SSRIs: selective serotonin reuptake inhibitors; NaSSAs: noradrenergic and specific serotonergic antidepressants; NDRIs: norepinephrine-dopamine reuptake inhibitors; SNRIs: serotonin and norepinephrine reuptake inhibitors; NARIs: noreadrenaline reuptake inhibitors; Serotonin modulator: vortioxetine; MAOIs: monoamine oxidase inhibitor; TCAs: tricyclic antidepressants.
+/–: neutral activity; +: minor effect; ++ and +++: moderate effect; ++++ and +++++: strong effect.
It is important to note that differences in antidepressant effects may emerge from both direct effects of the drug on a specific symptom dimension and from indirect effects secondarily due to mood changes. Moreover, some differences in efficacy may result from differing side-effects that may be regarded either as beneficial, or in the absence of side-effects, as enablers of efficacy. The often reported benefits of well-tolerated drugs (e.g. agomelatine, escitalopram and sertraline) are contrasted with less well-tolerated drugs (e.g. Duloxetine) (e.g. Khoo et al., 2015); however, since side-effect assessment is commonly based on individual symptoms only, tolerability has not been investigated for additional effects on the above symptom dimensions. Evaluating efficacy and side-effects for their additional effects on symptom dimensions of MDD as well as the consideration of possible withdrawal symptoms based on pharmacokinetic properties of antidepressants would add value.

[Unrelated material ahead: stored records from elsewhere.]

theorem State.jobProgress_retire (s : State) (h : Nat) (always : Bool) : (s.jobProgress h always).rl.retire = s.rl.retire := by
  cases hj : s.job h with
  | none =>
    unfold State.jobProgress
    rw [hj]
  | some j =>
    rw [State.jobProgress_eq hj]
    split
    · exact State.raise_retire _ (.inl rfl) _ _ _ _ _ _
    · rfl

theorem State.endJob_retire (s : State) (h status detail : Nat) (vals : List Nat) : (s.endJob h status detail vals).rl.retire = s.rl.retire := by
  have completes (l : List Origin) (f : Origin → Nat) (u : State) : (l.foldl (fun t o => t.complete o (f o) 0 []) u).rl.retire = u.rl.retire :=
    foldl_keeps (fun t : State => t.rl.retire) (fun t o => t.complete o (f o) 0 []) (fun t o => t.complete_retire o _ _ _) l u
  unfold State.endJob
  split
  · rfl
  · dsimp only
    rw [completes, completes]
    split
    · exact (State.complete_retire ..).trans (State.jobProgress_retire ..)
    · exact (State.raise_retire _ (.inl rfl) _ _ _ _ _ _).trans (State.jobProgress_retire ..)

theorem State.budgetCheck_retire (s : State) : s.budgetCheck.rl.retire = s.rl.retire := by
  unfold State.budgetCheck
  dsimp only
  split
  · rfl
  · split
    · exact State.raise_retire _ (.inr rfl) _ _ _ _ _ _
    · rfl

theorem State.budgetCheck_keeps_fld (s : State) {g : Fld} (hg : enqFree g = true) : s.budgetCheck.fld g = s.fld g := by
  unfold State.budgetCheck
  dsimp only
  split
  · rfl
  · exact State.fld_ite (State.raise_keeps_fld _ (.inr rfl) _ _ _ _ _ _ hg) rfl

theorem State.startRetire_keeps_fld (s : State) (k : Nat) (job : Option Nat) {g : Fld} (hg : F.RL_STATUS_RETIRING.key ≠ g.key) :
    (s.startRetire k job).fld g = s.fld g := by
  unfold State.startRetire
  dsimp only
  refine State.fld_ite rfl (State.fld_ite rfl (State.fld_setFlag_ne _ _ _ _ hg))

theorem State.wakeRetire_keeps_fld (s : State) (c : Nat) {g : Fld} (hg : F.RL_STATUS_RETIRING.key ≠ g.key) : (s.wakeRetire c).fld g = s.fld g := by
  unfold State.wakeRetire
  exact foldl_keeps (State.fld · g)
    (fun (s : State) (r : Retire) => ({ s with rl := { s.rl with retire := s.rl.retire.filter fun x => x.core ≠ r.core } } : State).startRetire r.core none)
    (fun u r => State.startRetire_keeps_fld _ _ _ hg) _ s

/-- A core that no retirement names is named by none after one of another core starts. -/
theorem State.startRetire_any (s : State) {k k' : Nat} (job : Option Nat) (hne : k' ≠ k) (h : s.rl.retire.any (·.core = k) = false) :
    (s.startRetire k' job).rl.retire.any (·.core = k) = false := by
  have added (r : Retire) (hr : r.core = k') : (s.rl.retire ++ [r]).any (·.core = k) = false := by
    rw [List.any_append, h]
    simp [hr, hne]
  unfold State.startRetire
  dsimp only
  split
  · exact h
  · split
    · exact added _ rfl
    · exact added _ rfl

Taken together, a combination of efficacy and tolerability measures according to patient symptom dimensions in MDD probably best informs decision making when selecting an antidepressant (Figure 1). This may be superior in terms of clinical relevance as compared to the approach of meta-analyses-based recommendations that currently employ global clinical outcome measures. A combined efficacy plus tolerability concept that is based on symptom dimensions would provide clinicians with a broader choice of effective and well-tolerated antidepressant treatments. The ranking of antidepressants’ efficacy and tolerability, as shown in the recent Cipriani et al.’s (2018) network meta-analysis, would most likely change, if differential efficacy and tolerability based on symptom dimensions were considered. Head-to-head clinical trials and network meta-analyses are required to estimate the differential effects of antidepressants on symptom dimensions of depression.

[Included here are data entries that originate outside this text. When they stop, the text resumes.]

-- ==== Sys2Proof/Word.lean ====
section
/-! DEFINITION. The word types of Zeyth-2's registers and identifiers, and their plainest arithmetic. -/
namespace Sys2Proof

/-- A 32-bit register. -/
abbrev W32 := BitVec 32
/-- A 64-bit register, entry or address. -/
abbrev W64 := BitVec 64
/-- One byte of a mailbox area. -/
abbrev Byte := BitVec 8
/-- A tenant ID, 0 to 63 (R3). -/
abbrev Tenant := BitVec 6
/-- A global target slot (R6). -/
abbrev Slot := BitVec 16
/-- A 24-bit source ID (R4). -/
abbrev Src := BitVec 24
/-- A chip ID of the ring (R281). -/
abbrev Chip := BitVec 4
/-- A flit of the Chain (R265). -/
abbrev Flit := BitVec 256

/-- One more, stopping at the largest value: the counters that the spec calls saturating. -/
def satInc {w : Nat} (x : BitVec w) : BitVec w :=
  if x = BitVec.allOnes w then x else x + 1

/-- `n` more, stopping at the largest value. -/
def satAdd {w : Nat} (x : BitVec w) (n : Nat) : BitVec w :=
  if x.toNat + n < 2 ^ w then BitVec.ofNat w (x.toNat + n) else BitVec.allOnes w

/-- One bit as a word of width `w`. -/
def bit (w : Nat) (b : Bool) : BitVec w := if b then 1 else 0

/-- A field placed at bit `lo` of a word of width `w`. -/
def place {n : Nat} (w : Nat) (x : BitVec n) (lo : Nat) : BitVec w :=
  x.setWidth w <<< lo

/-- The field [lo + n - 1 : lo] of a word. -/
def field {w : Nat} (x : BitVec w) (lo n : Nat) : BitVec n :=
  (x >>> lo).setWidth n

end Sys2Proof
end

Model of symptom dimension-based efficacy and tolerability of antidepressants.
Footnotes
Acknowledgements
The Treatment Algorithm Group (TAG) was supported logistically by Servier who provided financial assistance with travel and accommodation for those TAG members travelling interstate or overseas to attend the meeting in Sydney (held on 18 November 2017). None of the committee were paid to participate in this project and Servier have not had any input into the content, format or outputs from this project.

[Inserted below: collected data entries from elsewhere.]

-- ==== Sys2Proof/Machine/Ops.lean ====
section
/-! DEFINITION. The named operations over the state that every command is built from: unit accessors, waking a domain, raising a system source, charging a fault, the shortlist, discards and credits. -/
namespace Sys2Proof.Machine

/-! ## Accessors -/

def State.tenant (s : State) (t : Tenant) : TenantRec := Sparse.get {} s.ten.recs t.toNat
def State.setTenant (s : State) (t : Tenant) (r : TenantRec) : State :=
  { s with ten := { s.ten with recs := Sparse.set {} s.ten.recs t.toNat r } }
def State.modTenant (s : State) (t : Tenant) (f : TenantRec → TenantRec) : State :=
  s.setTenant t (f (s.tenant t))

def State.target (s : State) (x : Slot) : TargetRec := Sparse.get {} s.tgt.recs x.toNat
def State.setTarget (s : State) (x : Slot) (r : TargetRec) : State :=
  { s with tgt := { s.tgt with recs := Sparse.set {} s.tgt.recs x.toNat r } }
def State.modTarget (s : State) (x : Slot) (f : TargetRec → TargetRec) : State :=
  s.setTarget x (f (s.target x))

def State.dom (s : State) (d : Nat) : DomainRec := Sparse.get {} s.pwr.domains d
def State.setDom (s : State) (d : Nat) (r : DomainRec) : State :=
  { s with pwr := { s.pwr with domains := Sparse.set {} s.pwr.domains d r } }

def State.box (s : State) (m : BitVec 7) : Mailbox := Sparse.get {} s.mbx.boxes m.toNat
def State.setBox (s : State) (m : BitVec 7) (b : Mailbox) : State :=
  { s with mbx := { s.mbx with boxes := Sparse.set {} s.mbx.boxes m.toNat b } }
def State.modBox (s : State) (m : BitVec 7) (f : Mailbox → Mailbox) : State :=
  s.setBox m (f (s.box m))

def State.clasp (s : State) (g : BitVec 12) : ClaspWord := Sparse.get {} s.ten.clasp g.toNat
def State.setClasp (s : State) (g : BitVec 12) (w : ClaspWord) : State :=
  { s with ten := { s.ten with clasp := Sparse.set {} s.ten.clasp g.toNat w } }

def State.busyBit (s : State) (x : Slot) : Bool := Sparse.get false s.tgt.busy x.toNat
def State.setBusy (s : State) (x : Slot) (b : Bool) : State :=
  { s with tgt := { s.tgt with busy := Sparse.set false s.tgt.busy x.toNat b } }
/-- The busy bit is to be cleared at the next tick (R32). -/
def State.clearBusyNext (s : State) (x : Slot) : State :=
  { s with tgt := { s.tgt with busyClear := Sparse.set false s.tgt.busyClear x.toNat true } }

Declaration of Conflicting Interests
B.T.B. and P.B. have received consultation fees, sponsorship and speaker fees from Servier; is a member of the advisory board for Lundbeck, Eli Lilly, AstraZeneca and Janssen; has received speaker fees from Lundbeck, AstraZeneca and Janssen and has received funding for a clinical trial from Brain Resource Company and Ferring Pharmaceuticals. M.H. has received grants and personal fees from Servier; personal fees from Janssen-Cilag, Lundbeck, Eli Lilly, Hahn, Sequiris, Bionomics and Mundipharma. G.P. has spoken at meetings or been on advisory boards for the following companies: Servier, Lundbeck and Otsuka. R.J.P. uses software for research at no cost from Scientific Brain Training Pro. A.S. has been a speaker for Servier, Lundbeck and Otsuka; has equity in CNSDose LLC and ABC Life Pty Ltd. G.S.M. has received grant or research support from AstraZeneca, Eli Lilly, Organon, Pfizer, Servier and Wyeth; has been a speaker for AstraZeneca, Eli Lilly, Janssen-Cilag, Lundbeck, Pfizer, Ranbaxy, Servier and Wyeth and has been a consultant for AstraZeneca, Eli Lilly, Janssen-Cilag, Lundbeck and Servier.
Funding
The study was funded by the National Health and Medical Research Council (Grant/Award Number: 1037196).